While the other search APIs are for the entire web, the Custom Search API will allow you to have search capabilities on your own custom domain. This means that search results will only be relevant to your domain and nothing else unless you specify other web pages to include. An example for this API can be if you have a huge knowledge base of FAQ on your site about all the products your company uses, then incorporating the Custom Search API will let users search through the entire knowledge base so they can quickly find an answer instead of browsing through all of the content.

Bing Autosuggest

This is a unique API in all it does is, as you type in a search box, the API gets called giving suggestions on what it thinks you're typing. You've seen this if you've done a Google search, but to help illustrate, and see some results this API gives, here's a gif:

Language

Text Analytics

This API is probably the most essential when you want to get information from text. That's due to what all this API gives you. You get sentiment analysis, it detects what language the text is in, and it extracts key phrases.

The API has actually been updated to also include a way to identify entities within the text. What this gives you is a way to tell if the text refers to a specific place, person, or organization.

Bing Spell Check

Another interesting API offering, the Spell Check API will analyze your text and give any suggestions on what it thinks should be fixed.
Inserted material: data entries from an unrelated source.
-- ==== Sys2Proof/Machine/LinkUp.lean ====
section
/-! DEFINITION. Blind bring-up, received frame headers, the spare lane and sleep (R231, R233, R236 to R247, R254 to R258, R275, R374). -/

namespace Sys2Proof.Machine

/-! ### Entries (R238) -/

/-- A port's info field changes: one training frame with it. Every later frame that repeats it is not listed (log entry 34). -/
def Dev.train (d : Dev) (p rxReady : Nat) : Dev := if d.fabric p then d.sendTraining p rxReady 0 else d

/-- A port enters a state of bring-up and sends what it asks for. -/
def Dev.enterLink (d : Dev) (p : Nat) (st : LinkState) : Dev :=
  let d := d.setLink p st
  match st with
  | .acquire => d.train p 0
  | .handshake => d.train p 1
  | .fault => d.train p 0
  | _ => d

/-- A bring-up that fails: its cause, and LINK_DOWN at the first failure since the port was last UP, and again where the neighbour check
first finds the port MISCABLED (R238, R256, R359). -/
def Dev.bringupFails (d : Dev) (p cause : Nat) (st : LinkState) : Dev :=
  let first := !(d.port p).acquireRaised || decide (cause = 0x03 ∧ (d.port p).cause ≠ 0x03)
  let d := (d.modPort p (fun x => { x with cause := cause, acquireRaised := true })).enterLink p st
  if first then d.raiseFault (d.linkDownRecord p) else d

/-- The lanes that a port's transmitter has: 9 rings in fabric mode, 8 in mode 2, 4 in mode 3 and at a host port (R225, R257). -/
def Dev.ringsNeeded (d : Dev) (p rings : Nat) : Bool :=
  let n (k : Nat) : Nat := ((List.range k).filter (fun i => bit rings i)).length
  match d.mode p with
  | 1 => decide (8 ≤ n 9)
  | 2 => n 8 == 8
  | _ => n 4 == 4

/-- Whether a port's bring-up goes on: the blocks run, its transmitter is not dark, and the device is not held (R362, R388). -/
def Dev.bringsUp (d : Dev) (p : Nat) : Bool := decide (p < 98) && d.power.released && !d.darkPort p && !(d.faults.held && decide (p < 96))

/-- The rings that are locked show which lines the feed delivers (R248, R253): a line that was missing and is locked to is present again.
The line power measured then is a free value. -/
def Dev.feedGood (d : Dev) (p rings : Nat) : Dev :=
  let x := d.port p
  let lines := if d.fabric p then Nat.lor (if x.feedState = 0 then x.lines else 0) (rings % 512) else 1
  if x.feedState = 0 ∧ lines = x.lines then d
  else
    let (v, d) := d.draw
    d.modPort p (fun x => { x with feedState := 0, lines := lines, feedPower := v % 65536 })

/-- TX_TUNE passes to ACQUIRE (R238). -/
def Dev.ringsLocked (p rings : Nat) (d : Dev) : Dev :=
  if d.bringsUp p && (d.port p).state == .txTune && d.ringsNeeded p rings then
    ((d.feedGood p rings).modPort p (fun x =>
      { x with txBad := if d.fabric p then (List.range 9).filter (fun i => !bit rings i) else [] })).enterLink p .acquire
  else d

def execTxRingsLocked (port rings now : Nat) (s : State) : Host.Outcome State Fault Refusal := .next (s.event now (Dev.ringsLocked port rings))

/-! ### Time-outs (R238) -/

/-- Whether a state has lasted `n` ticks on a port that is bringing up. -/
def Dev.lasted (d : Dev) (p : Nat) (st : LinkState) (n : Nat) : Bool :=
  d.bringsUp p && (d.port p).state == st && decide ((d.port p).entryTick + n ≤ d.time)

/-- TX_TUNE's cause: a WDM feed with fewer than 8 lines, or rings that do not lock. -/
def Dev.tuneCause (d : Dev) (p : Nat) : Nat :=
  if d.fabric p ∧ (d.port p).feedState = 0 ∧ ((List.range 9).filter (fun i => bit (d.port p).lines i)).length < 8 then 0x07 else 0x0A

def Dev.tuneTimeout (p : Nat) (d : Dev) : Dev :=
  if d.lasted p .txTune (300 * msTicks) then d.bringupFails p (d.tuneCause p) .fault else d

def execTxTuneTimeout (port now : Nat) (s : State) : Host.Outcome State Fault Refusal := .next (s.event now (Dev.tuneTimeout port))

/-- ACQUIRE's cause by what the receiver found; the manual names none for other findings, and one of its three is free then. -/
def Dev.acquireCause (d : Dev) (f : AcquireFinding) : Nat × Dev :=
  match f with
  | .noLight => (0x01, d)
  | .swapped => (0x02, d)
  | .modeMismatch => (0x0E, d)
  | .other => let (v, d) := d.draw; ([0x01, 0x02, 0x0E].getD (v % 3) 0x01, d)

def Dev.acquireTimeout (p : Nat) (f : AcquireFinding) (d : Dev) : Dev :=
  if d.lasted p .acquire (200 * msTicks) then let (c, d) := d.acquireCause f; d.bringupFails p c .acquire else d

def execAcquireTimeout (port : Nat) (finding : AcquireFinding) (now : Nat) (s : State) : Host.Outcome State Fault Refusal :=
  .next (s.event now (Dev.acquireTimeout port finding))

/-- IDENTIFY's time-out; where no check has failed its cause is a free one of the two a check could give. -/
def Dev.identifyTimeout (p : Nat) (d : Dev) : Dev :=
  if d.lasted p .identify (10 * msTicks) then
    let (v, d) := d.draw
    d.bringupFails p ([0x04, 0x0D].getD (v % 2) 0x04) .fault
  else d

def execIdentifyTimeout (port now : Nat) (s : State) : Host.Outcome State Fault Refusal := .next (s.event now (Dev.identifyTimeout port))

def Dev.handshakeTimeout (p : Nat) (d : Dev) : Dev :=
  if d.lasted p .handshake (100 * msTicks) then d.bringupFails p 0x0C .acquire else d

def execHandshakeTimeout (port now : Nat) (s : State) : Host.Outcome State Fault Refusal := .next (s.event now (Dev.handshakeTimeout port))

def Dev.calibrateTimeout (p : Nat) (d : Dev) : Dev :=
  if d.lasted p .calibrate msTicks then d.bringupFails p 0x11 .acquire else d

def execCalibrateTimeout (port now : Nat) (s : State) : Host.Outcome State Fault Refusal := .next (s.event now (Dev.calibrateTimeout port))

/-- FAULT ends after 250 ms; a held device stays in it (R362). -/
def Dev.backoff (p : Nat) (d : Dev) : Dev := if d.lasted p .fault (250 * msTicks) then d.enterLink p .txTune else d

def execFaultBackoffExpiry (port now : Nat) (s : State) : Host.Outcome State Fault Refusal := .next (s.event now (Dev.backoff port))

/-! ### Training frames (R237, R239, R240) -/

def inLane (i : Nat) : Nat := bits i 3 0
def inPortOf (i : Nat) : Nat := bits i 11 4
def inMask (i : Nat) : Nat := bits i 20 12
def inReady (i : Nat) : Bool := bit i 21
def inCount (i : Nat) : Nat := bits i 26 22
def inDev (i : Nat) : Nat := bits i 87 32
def inRack (i : Nat) : Nat := bits i 103 88

/-- A bad crc or a reserved value (R237). -/
def infoBad (i : Nat) : Bool :=
  decide (8 < inLane i) || decide (95 < inPortOf i) || decide (16 < inCount i) || bits i 31 27 != 0 || bits i 111 104 != 0 ||
    bits i 127 112 != crc16 112 (i % 2 ^ 112)

/-- The lanes of a direction as a mask. -/
def laneMask (l : List (Nat × Nat)) : Nat := (l.map (fun e => inLane e.2)).foldl (fun m b => Nat.lor m (2 ^ b)) 0

/-- The check of IDENTIFY that fails first, if any (R239, R240). -/
def Dev.identifyFault (d : Dev) (p : Nat) (l : List (Nat × Nat)) (skew : Nat) : Option Nat :=
  let i := (l.headD (0, 0)).2
  let e := d.linkEntry p
  if (l.map (fun x => inLane x.2)).eraseDups.length ≠ l.length then some 0x04
  else if l.any (fun x => inPortOf x.2 != inPortOf i || inDev x.2 != inDev i) then some 0x04
  else if 512 < skew then some 0x0D
  else if bit (u8 e 3) 0 && !(inPortOf i == u8 e 4 && inDev i == fld e 8 7) then some 0x03
  else none

/-- IDENTIFY: lanes are mapped, and the neighbour is recorded (R239, R240). A lane that failed stays retired until a retrain (R244). -/
def Dev.identify (d : Dev) (p : Nat) (l : List (Nat × Nat)) (skew : Nat) : Dev :=
  let i := (l.headD (0, 0)).2
  let d := d.modPort p (fun x => { x with neighbourPort := inPortOf i, neighbourId := inDev i, neighbourRack := inRack i })
  match d.identifyFault p l skew with
  | some c => d.bringupFails p c .fault
  | none =>
    let moved := l.any (fun x => x.1 != inLane x.2)
    let d := d.modPort p (fun x =>
      { x with rxMask := laneMask l, rxLanes := laneMask l, remapped := moved, peerMask := inMask i,
               retired := x.retired ++ (List.range 9).filter (fun b => !bit (laneMask l) b && !x.retired.contains b) })
    let d := if moved then d.raiseFault { source := 0x0102, unit := some p } else d
    d.enterLink p .handshake

/-- Entry into CALIBRATE: a new link session, and the numbering, retry and credits begin afresh (R269, R275, R374). -/
def Dev.enterCalibrate (d : Dev) (p : Nat) : Dev :=
  (d.modPort p (fun x => ({ x with
    linkGen := (x.linkGen + 1) % 2 ^ 16, frameCount := 0, txSeq := 0, retained := [], rxExpected := 0, nakFor := none, replayPos := none,
    replays := 0, grant := (List.range 6).map (fun i => (i + 2, d.ingressLimit p (i + 2))), limit := [], sentVc := [], ingress := [],
    rx := [], damaged := [], ctrlNak := false, ctrlDue := none, taps := [] } : Port).due d.tick)).enterLink p .calibrate

/-- HANDSHAKE passes to CALIBRATE once the peer's data frames have shown 4 valid headers and this end sends data frames (R238). -/
def Dev.handshakeDone (d : Dev) (p : Nat) : Dev :=
  if (d.port p).state == .handshake && (d.port p).sending && decide (4 ≤ (d.port p).dataRun) then d.enterCalibrate p else d

/-- The countdown: 16 training frames, then data frames (R238). -/
def Dev.countDown (d : Dev) (p : Nat) : Dev :=
  let d := forN 16 (fun i d => d.sendTraining p 1 (16 - i)) d
  (d.modPort p (fun x => { x with sending := true, precoder := [], trainTime := none })).handshakeDone p

/-- A spare lane begins to stand in (R219, R243): running steps whose job names the port use a spare (R31), and every running step has
cause SPARE_CHANGED. -/
def Dev.spareSteps (d : Dev) (p : Nat) : Dev :=
  (d.loaded.foldl (fun d j =>
    if (d.job j).namedPorts.contains p then d.modJob j (fun x => { x with spareUsed := x.spareUsed || x.running }) else d) d).markSteps 4

/-- The peer's lane mask: the transmit direction moves a lane that is not received onto S (R243 step 2). -/
def Dev.takePeerMask (d : Dev) (p mask : Nat) : Dev :=
  let d := d.modPort p (fun x => { x with peerMask := mask })
  let x := d.port p
  match (List.range 8).find? (fun l => !bit x.peerMask l) with
  | some l => if x.txSpareFor = 0xF ∧ bit x.peerMask 8 = true then (d.modPort p (fun x => { x with txSpareFor := l, txChange := true })).spareSteps p else d
  | none => d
For instance, if I give the API the text of He has fixed there enviornment, it will come back with the following JSON:

{
  "_type": "SpellCheck",
  "flaggedTokens": [
    {
      "offset": 13,
      "token": "there",
      "type": "UnknownToken",
      "suggestions": [
        {
          "suggestion": "their",
          "score": 0.786016486722212
        },
        {
          "suggestion": "the",
          "score": 0.702565790712439
        }
      ]
    },
    {
      "offset": 19,
      "token": "enviornment",
      "type": "UnknownToken",
      "suggestions": [
        {
          "suggestion": "environment",
          "score": 0.786016486722212
        }
      ]
    }
  ]
}

Translator Text

This API can translate text between, as of right now, over 60 languages. Since it is REST based, there are an endless amount of applications for this API, such as helping you to localize your applications, communication and messaging applications, or you can mix in the Vision API to read text from images and translate that to another language with this API, and use the Speech API to speak the translation out from your application.

Content Moderator

This simple API looks at images and video to determine if they have adult content in it. This is a very useful API to help you make sure no adult images get uploaded to your website if you have that feature.
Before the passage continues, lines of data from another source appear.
/-- The end message's outcome (R164). The skipped records that lie after a gap in the stream are counted here. -/
def Mach.endRestore (k : Mach) (j step : Nat) : Mach × Reply :=
  let x := k.dev.job j
  let rs := x.restoredRecords
  let forget (k : Mach) : Mach := k.mod (·.modJob j (fun y => { y with restored := [] }))
  if !k.dev.takesRestore j then (forget k, { status := stRestoreState })
  else
    let k := k.mod (·.countJob j 0x00B (x.skippedIn rs.1 - x.skippedIn x.leadRecords))
    match x.restoreFault rs.1 rs.2 step with
    | some r => (forget ((k.partRestore j rs.1).mod (·.modJob j (fun y => { y with restoreBad := true }))), r)
    | none => (forget (k.restore j step rs.1), {})

/-- GMP_RESTORE_END. -/
def restoreEndRequest : Request :=
  { msg := 0x0043, right := .job, namesJob := true, valid := fun b => b.length == 8 && u8 b 1 == 0 && fld b 2 6 != noStep,
    act := fun m _ k => let r := k.endRestore (u8 m.body 0) (fld m.body 2 6); (r.1, some r.2) }

def execGmpRestoreEnd (m : GmpMsg) (s : State) : Host.Outcome State Fault Refusal := .next (gmpCommand restoreEndRequest m s)

/-! ### Reference records (R351) -/

/-- Body bytes of the record types that a reference holds (R345). -/
def refLength (typ : Nat) : Option Nat :=
  match typ with
  | 1 => some 64
  | 2 => some 112
  | 3 => some 48
  | _ => none

/-- Body bytes of every record type (R345); REPLAY_REPORT and STEP_SEAL may stand in a logbook too. -/
def logLength (typ : Nat) : Option Nat :=
  match typ with
  | 4 => some 672
  | 5 => some 104
  | 6 => some 96
  | 7 => some 64
  | t => refLength t

/-- Whole logbook records; none where the bytes are not. -/
def parseLog : Nat → Bytes → Option (List Bytes)
  | 0, b => if b.isEmpty then some [] else none
  | f + 1, b =>
    if b.isEmpty then some []
    else match logLength (u8 b 0) with
      | none => none
      | some n =>
        if b.length < 32 + n || fld b 4 4 != n || u8 b 3 != 0 || !zeros b 22 10 then none
        else (parseLog f (b.drop (32 + n))).map (fun r => b.take (32 + n) :: r)

/-- The key of a reference record (R351). -/
def refKey (r : Bytes) : Nat × Bytes :=
  let b := r.drop 32
  (u8 r 0, slice r 16 6 ++ (match u8 r 0 with
    | 2 => b.take 8
    | 3 => b.take 14
    | _ => []))

/-- Whether the device will produce a record with a reference's key. -/
def Job.wantsRef (x : Job) (r : Bytes) : Bool :=
  let b := r.drop 32
  let tensor := bits (fld b 0 4) 19 0
  let chunk := fld b 4 4
  match u8 r 0 with
  | 1 => u8 b 0 != 3
  | 2 => x.owned.any (fun c => owTensor (x.chunk c) == tensor && owChunk (x.chunk c) == chunk)
  | 3 => x.detail && decide (fld b 12 2 < x.accum) && x.bucketEntries.any (fun e =>
      bkBucket e != verdictBucket && bkTensor e == tensor && ((x.digestNodes e).1 ++ (x.digestNodes e).2).contains (fld b 8 4) &&
        (x.bucketChunks e).any (fun c => owChunk (x.chunk c.1) == chunk))
  | _ => false

/-- The store with the kept records of a load: a record whose key is held replaces the earlier one. -/
def addRefs (refs rs : List Bytes) : List Bytes := rs.foldl (fun l r => l.filter (fun q => refKey q != refKey r) ++ [r]) refs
This API also includes a flag in the response if the image or video is racy or not. If it is racy it isn't necessarily adult, but somewhat close to it. For example, this API may flag a photo as racy if it is of a person in a bathing suit.

Language Understanding

Language Understanding Intelligent Service, or LUIS, is a nice part of the Cognitive Services family that allows applications to understand natural language. I've also talked more in detail about LUIS in a Wintellect post as well as how to integrate LUIS into the bot framework.

Cognitive Service Labs

Gesture

This API allows you to implement custom gestures into your application. And by gestures, it lets you implement hand gestures. Using hand gestures in your application can allow your users to be more productive and your applications be more intuitive to use.

Ink Analysis

Ink Analysis allows you to not just allow a user to use a digital pen within your application, but it can understand what they wrote so you can take action on it.
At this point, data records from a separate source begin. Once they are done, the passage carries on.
-- ==== Sys2Proof/Safety.lean ====
section
/-! DEFINITION. What the statements speak of: the device at the time of a command, what a record or a message leaves alone, a request that is
served, and the canonical form of the two memories. -/

namespace Sys2Proof.Machine

/-- The device at the time of a command: the cycles up to it have passed. -/
abbrev State.devAt (s : State) (now : Nat) : Dev := s.dev.to now

/-- A byte of the flash and a byte of the Depths, as a read gives them. -/
def State.flashByte (s : State) (a : Nat) : Byte := mread flashDefault s.flash a
def State.depthsByte (s : State) (a : Nat) : Byte := mread depthsDefault s.depths a

/-- The canonical form of both memories: addresses rise, and no entry holds what an unlisted address reads as. -/
def State.canonical (s : State) : Prop := Memory.wf flashDefault s.flash = true ∧ Memory.wf depthsDefault s.depths = true

/-- What is left of a device when what messages, counters and traces touch is put aside: what has been sent, the counters, the mirror
copies, Silt, the Gauge, the sessions and the ready mark. -/
def Dev.quiet (d : Dev) : Dev :=
  { d with sent := [], ctrs := [], mirrors := {}, silt := {}, gauge := {}, keeper := { d.keeper with sessions := [], readyTick := none } }

/-- What is left of a device when everything that a report may touch is put aside: what has been sent, the counters, the mirror copies, the
fault records, classes and unit words, Silt, the Gauge, the sessions and the ready mark. Two devices with the same rest differ in reports only. -/
def Dev.rest (d : Dev) : Dev :=
  { d with sent := [], ctrs := [], mirrors := {}, faults := {}, units := [], silt := {}, gauge := {},
           keeper := { d.keeper with sessions := [], readyTick := none } }

/-- The newest record of the event ring (R363, R364). -/
def Dev.lastRecord (d : Dev) : Bytes := ((d.faults.ring.getLast?).map Event.bytes).getD []

/-- The source that a fault record names (R363). -/
def recSource (r : Bytes) : Nat := fld r 16 2

/-- A record of a fault of severity 2 or below: nothing follows from it but the report (R360). -/
def Dev.onlyReports (d : Dev) (r : FaultRec) : Prop := d.effective r ≤ 2

/-- The record of a fault is in the event ring under the number that was next, with the bytes of R363 (R360, R364). -/
def Recorded (d : Dev) (r : FaultRec) (t : Dev) : Prop :=
  ∃ e ∈ t.faults.ring, e.seq = d.faults.eventSeq ∧ e.bytes = d.faultBytes r (d.effective r)

/-- A datagram that a request serves: it is heard, well formed, of a confirmed session, with a right mac, a fresh number and tag, and
nothing refuses it (R402, R405, R406, R409, R410, R413). -/
def Served (r : Request) (m : GmpMsg) (x : Session) (d : Dev) : Prop :=
  d.hears m.port = true ∧ msgBadForm m = false ∧ d.confirmed m.session = some x ∧ m.mac = hmacSm3 x.macIn (msgSigned m r.msg) ∧
    x.seqIn < m.seq ∧ (x.kept.any (fun k => k.tag == m.tag)) = false ∧ x.busyTags.contains m.tag = false ∧
    (d.keeper.imageState = .bad → r.recovery = true) ∧ (r.right.mask ≠ 0 → Nat.land x.rights r.right.mask ≠ 0) ∧
    msgBadFields m = false ∧ r.valid m.body = true ∧ (r.namesJob = true → (d.job (u8 m.body 0)).state ≠ .empty)

/-- The device once a datagram has been taken: its bytes are counted, its session's number and time have gone on, its tag is in work. -/
def Dev.taken (d : Dev) (m : GmpMsg) (code : Nat) : Dev :=
  ((d.gmpIn m code).accepted m).modSession m.session (fun y => { y with busyTags := y.busyTags ++ [m.tag] })

/-- The session that a datagram names keeps a reply with this body as its newest one (R410, R411). -/
def Answered (t : State) (m : GmpMsg) (code : Nat) (body : Bytes) : Prop :=
  ∃ y, t.dev.session m.session = some y ∧ y.kept.getLast? = some { tag := m.tag, msg := code, body := body }

/-- Session `n` has ended, and with it the package load it opened, its claim of the flash, its dump and what it waited for (R402, R407,
R417, R457); nothing else has changed but reports. -/
def Ended (d : Dev) (t : State) (n : Nat) : Prop :=
  t.dev.session n = none ∧ (∀ k, k ≠ n → t.dev.session k = d.session k) ∧
    t.dev.gauge.waiting = d.gauge.waiting.filter (fun w => w.session ≠ n) ∧
    t.dev.rest = { d.rest with
      keeper := { d.rest.keeper with load := d.keeper.load.filter (fun l => l.session ≠ n), flashClaim := d.keeper.flashClaim.filter (· ≠ n),
                                     haltWaits := d.keeper.haltWaits.filter (fun w => w.2.1 ≠ n) },
      dump := d.dump.filter (fun x => x.session ≠ n) }

/-- A context has been aborted with a status, by the record that names it: what it held of the use is gone, the inflow of that use too,
and no other context and nothing else of a job has changed (R92, R109). -/
def Aborted (s t : State) (c st : Nat) : Prop :=
  (t.dev.ctx c).state = .aborted ∧ (t.dev.ctx c).status = st ∧ (t.dev.ctx c).sequence = (s.dev.ctx c).sequence ∧
    (t.dev.ctx c).generation = (s.dev.ctx c).generation ∧ (t.dev.ctx c).nodes = [] ∧
    (t.dev.ctx c).frags = (s.dev.ctx c).frags.filter (fun f => chSeq f.header != (s.dev.ctx c).sequence) ∧
    (∃ e ∈ t.dev.faults.ring, recSource e.bytes = st) ∧ (∀ i, i ≠ c → t.dev.ctx i = s.dev.ctx i) ∧
    (∀ j, { t.dev.job j with inflow := [] } = { s.dev.job j with inflow := [] }) ∧
    ∀ j, j ≠ (s.dev.ctx c).job → t.dev.job j = s.dev.job j

/-- The tick at which the next round of a slot acts: when it is due, put off to the next claimed window (R210, R213). -/
def Dev.slotTick (d : Dev) (j i : Nat) : Nat :=
  let x := d.job j
  x.nextClaim (slResource (scSlot x.sched i)) (d.dueAt j i (tget 0 x.acted i))

/-- The next round of entry `e` = `i`, of a kind, is due: its sequencer acts and its die's clock runs, its section has begun, no slot of
its die that comes before it is open, and its tick is reached (R206, R210, R213, R216). -/
def SlotDue (d : Dev) (j i kind : Nat) (e : Bytes) : Prop :=
  scSlot (d.job j).sched i = e ∧ d.slotActs j i kind = true ∧ tget 0 (d.job j).acted i < (d.job j).rounds i ∧
    (d.job j).begun i (tget 0 (d.job j).acted i) = true ∧ d.slotTick j i ≤ d.tick ∧
    ((d.job j).live = true →
      (d.job j).inOrder (resDie (slResource e)) ((d.job j).roundStart i (tget 0 (d.job j).acted i) + slPlace e (kind == 1)) = true)

/-- The device once that round has begun: it is counted, and the wait for its window is lag (R210, R216). -/
def Dev.begun (d : Dev) (j i : Nat) : Dev :=
  let m := tget 0 (d.job j).acted i
  d.modJob j (fun y =>
    { y.addLag (resDie (slResource (scSlot (d.job j).sched i))) (d.slotTick j i - d.dueAt j i m) with
      acted := tset y.acted i (m + 1), moved := tdel y.moved i })

/-- The VC and the bytes of the packet that an item of a TX slot becomes: an item formed here takes a route header of its own, one passed on
the route header that it came with, a hop later (R262, R263). -/
def Dev.packetOf (d : Dev) (j : Nat) (u : TxItem) : Nat × Bytes :=
  match u with
  | .node .. => (0, routeFor 1 j 0 0 (d.txContent u) ++ d.txContent u)
  | .pass _ f => (0, onwardRoute f.route 1 j 0 0 (d.txContent u) ++ d.txContent u)
  | .out f => (1, onwardRoute f.route 2 j f.channel 1 (d.txContent u) ++ d.txContent u)

/-- A source whose severity is at most 3: a fault of it that names no context is recorded, and nothing else follows (R360, R361). -/
def Dev.mild (d : Dev) (src : Nat) : Prop := ∀ r : FaultRec, r.source = src → d.effective r ≤ 3

/-- A link has left UP for a state with a cause; LINK_DOWN has been recorded, so that events have gone on and class LINK is unacknowledged;
its offer of time and, in fabric mode, its retained flits are gone, each context that names it and could be aborted is, and no other link has
left its state (R238, R276, R361, R364). -/
def WentDown (d : Dev) (t : State) (p cause : Nat) (st : LinkState) : Prop :=
  (t.dev.port p).state = st ∧ (t.dev.port p).cause = cause ∧ d.faults.eventSeq < t.dev.faults.eventSeq ∧
    (tget {} t.dev.faults.classes 1).unacked = true ∧
    (∀ o ∈ t.dev.clock.offers, o.1 ≠ p) ∧ (∀ q, q ≠ p → (t.dev.port q).state = (d.port q).state) ∧
    (d.fabric p = true → (t.dev.port p).retained = [] ∧ ∀ c, (d.ctx c).abortable = true →
      ((d.job (d.ctx c).job).bucketPorts (d.ctx c).bucket).contains p = true → (t.dev.ctx c).state = .aborted ∨ (t.dev.ctx c).state = .resetting)

/-- A warm reset has begun (R371): the Keeper is restarting without sessions, the GTC is INVALID, every job is HALTED with cause 4, or after
a device-fatal fault, which `fatal` says, with cause 5 where this device owns chunks of it (R41), every context is ARMED with the next
generation, every port that is not disabled begins its bring-up, the staging pool and the mirror queues are empty, the Depths are parked and
the Gauge's log is as it was. -/
def WarmReset (fatal : Bool) (d : Dev) (t : State) : Prop :=
  t.dev.power.warm = some d.time ∧ t.dev.keeper.up = false ∧ t.dev.keeper.sessions = [] ∧ t.dev.clock.state = .invalid ∧ t.dev.pool = {} ∧
    t.dev.own = [] ∧ t.dev.mirrors.queues = [] ∧ t.dev.power.depthsParked = true ∧
    (∀ j, (d.job j).state ≠ .empty → (t.dev.job j).state = .halted ∧ (t.dev.job j).launch = none ∧
      (t.dev.job j).haltCause = (if fatal = true ∧ (d.job j).owned ≠ [] then 5 else 4)) ∧
    (∀ c, (d.ctx c).state ≠ .free → (t.dev.ctx c).state = .armed ∧ (t.dev.ctx c).generation = ((d.ctx c).generation + 1) % 2 ^ 16 ∧
      (t.dev.ctx c).frags = []) ∧
    (∀ p, p < 98 → (t.dev.port p).state = if (d.port p).state = .disabled then .disabled else .txTune) ∧ t.dev.gauge.log = d.gauge.log

/-- A cold reset has begun (R367): no job, no context, no session and no record is left, the GTC is INVALID, the Depths hold nothing, and the
Gauge's log is as it was. -/
def ColdReset (d : Dev) (t : State) : Prop :=
  t.depths = [] ∧ t.dev.power.cold = true ∧ t.dev.keeper.up = false ∧ t.dev.keeper.sessions = [] ∧ t.dev.clock.state = .invalid ∧
    (∀ j, (t.dev.job j).state = .empty) ∧ (∀ c, (t.dev.ctx c).state = .free) ∧ t.dev.faults.ring = [] ∧ t.dev.gauge.log = d.gauge.log

/-- The requests that need a right: the command, its message code and the right's bit in MANAGER_KEYS, 1 READ, 2 JOB, 4 DEVICE (R399, R413,
R456, R471). -/
def rightRows (readBack : Bytes) (stack : Nat) (ecc : EccResult) : List ((GmpMsg → Instr) × Nat × Nat) := [
  (.gmpRead, 0x0010, 1), (.gmpWrite, 0x0011, 4), (.faultClassAck, 0x0011, 4), (.probeClear, 0x0011, 4), (.probeDisable, 0x0011, 4),
  (.siltCtrlTrigger, 0x0011, 4), (.siltCtrlRearm, 0x0011, 4), (.gmpAttest, 0x0012, 1), (.gmpSubscribe, 0x0013, 1), (fun m => .gmpAuditRead m stack ecc, 0x0014, 1),
  (.gmpPkgBegin, 0x0020, 2), (.gmpPkgData, 0x0021, 2), (.gmpPkgEnd, 0x0022, 2), (.gmpUnload, 0x0023, 2), (.gmpLaunch, 0x0030, 2),
  (.gmpLaunchCancel, 0x0031, 2), (.gmpCommit, 0x0032, 2), (.gmpAbandon, 0x0033, 2), (.gmpJobHalt, 0x0034, 2), (.gmpCtxReset, 0x0035, 2),
  (.gmpCtxAbort, 0x0036, 2), (.gmpQpSetup, 0x0040, 2), (.gmpCkpt, 0x0041, 2), (.gmpRestoreData, 0x0042, 2), (.gmpRestoreEnd, 0x0043, 2),
  (.gmpReplayRef, 0x0044, 2)] ++ [
  (.gmpRetrain, 0x0050, 4), (.gmpTimeInvalidate, 0x0051, 4), (.gmpDeviceResetWarm, 0x0052, 4), (.gmpDeviceResetCold, 0x0052, 4),
  (.gmpFlashErase, 0x0053, 4), (fun m => .gmpFlashWrite m readBack, 0x0054, 4), (.gmpFlashRead, 0x0055, 1), (.gmpFlashCheck, 0x0056, 1),
  (.gmpDumpBegin, 0x0060, 4), (.gmpDumpRead, 0x0061, 1), (.gmpDumpEnd, 0x0062, 4), (.gmpCaptureSet, 0x0063, 4),
  (.gmpGaugeIdentity, 0x0070, 1), (.gmpGaugeRead, 0x0071, 1), (.gmpGaugeLog, 0x0072, 1)]

end Sys2Proof.Machine
end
This API can understand several things, such as:

Shapes
Handwritten text in over 60 languages
Layout of text

Local Insights

This fairly simple API can give you scores on locations around you by the different types of aminities that those places have. You can also tell it to score based on the proximity to you, or by other custom criteria.

Event Tracking

This simple API will return events based off of a Wikipedia entry. For example, if I give a query of "Microsoft" I'll get a response like the below:

{
      "relatedEntities": [
        "Microsoft",
        "Surface 3"
      ],
      "latestDocument": {
        "documentId": "ceeddb607592dc8260110855489fa45b",
        "source": "Neowin",
        "publishDate": "2018-06-01T21:22:01Z",
        "title": "Surface 3 gets its first firmware update in a year and a half",
        "summary": "Microsoft today released a firmware update for its Surface 3 tablet, and it's the first update that the device has received since September 27, 2016.It contains security and display fixes.",
        "url": "https://www.neowin.net/news/surface-3-gets-its-first-firmware-update-in-a-year-and-a-half",
        "entities": [
          "Microsoft",
          "Surface 3"
        ]
      }
    },
    {
      "relatedEntities": [
        "Paul Allen",
        "Bill & Melinda Gates Foundation",
        "Government of India"
      ],
      "latestDocument": {
        "documentId": "ceeddc75d6a8971302b102291211f79f",
        "source": "UW CSE News",
        "publishDate": "2018-06-01T20:08:03Z",
        "title": "Thank you to our state legislators!",
        "summary": "On Thursday the Paul G. Allen School was honored to host UW’s annual reception thanking our state legislators for their investments in education.In the case of the Allen School, recent investments include substantial support for the Bill & Melinda Gates Center – a second building that will double our space when it opens in January – and multiple years of funding for enrollment growth that have more than doubled our degree capacity.",
        "url": "https://news.cs.washington.edu/2018/06/01/thank-you-to-our-state-legislators/",
        "entities": [
          "Paul Allen",
          "Bill & Melinda Gates Foundation",
          "Government of India"
        ]
      }
    }

Answer Search

This API is designed to make search in your application much more efficient and faster. It does this by recognizing entities with search queries to determine what the query is about and allows your users to get quicker answers.

Personality Chat

This will easily enable your bots to have more small talk, or conversation about unimportant subjects. Specifically, Personality Chat can add the following:

Remove fallback answers such as "I don't know", or "I didn't get that".
Add personality to the small talk.
Add customizable small talk responses.

Knowledge Exploration

This API can help enable search experiences over data with natural language queries. If you've used the Q&A feature in Power BI then you've seen an example of Knowledge Exploration.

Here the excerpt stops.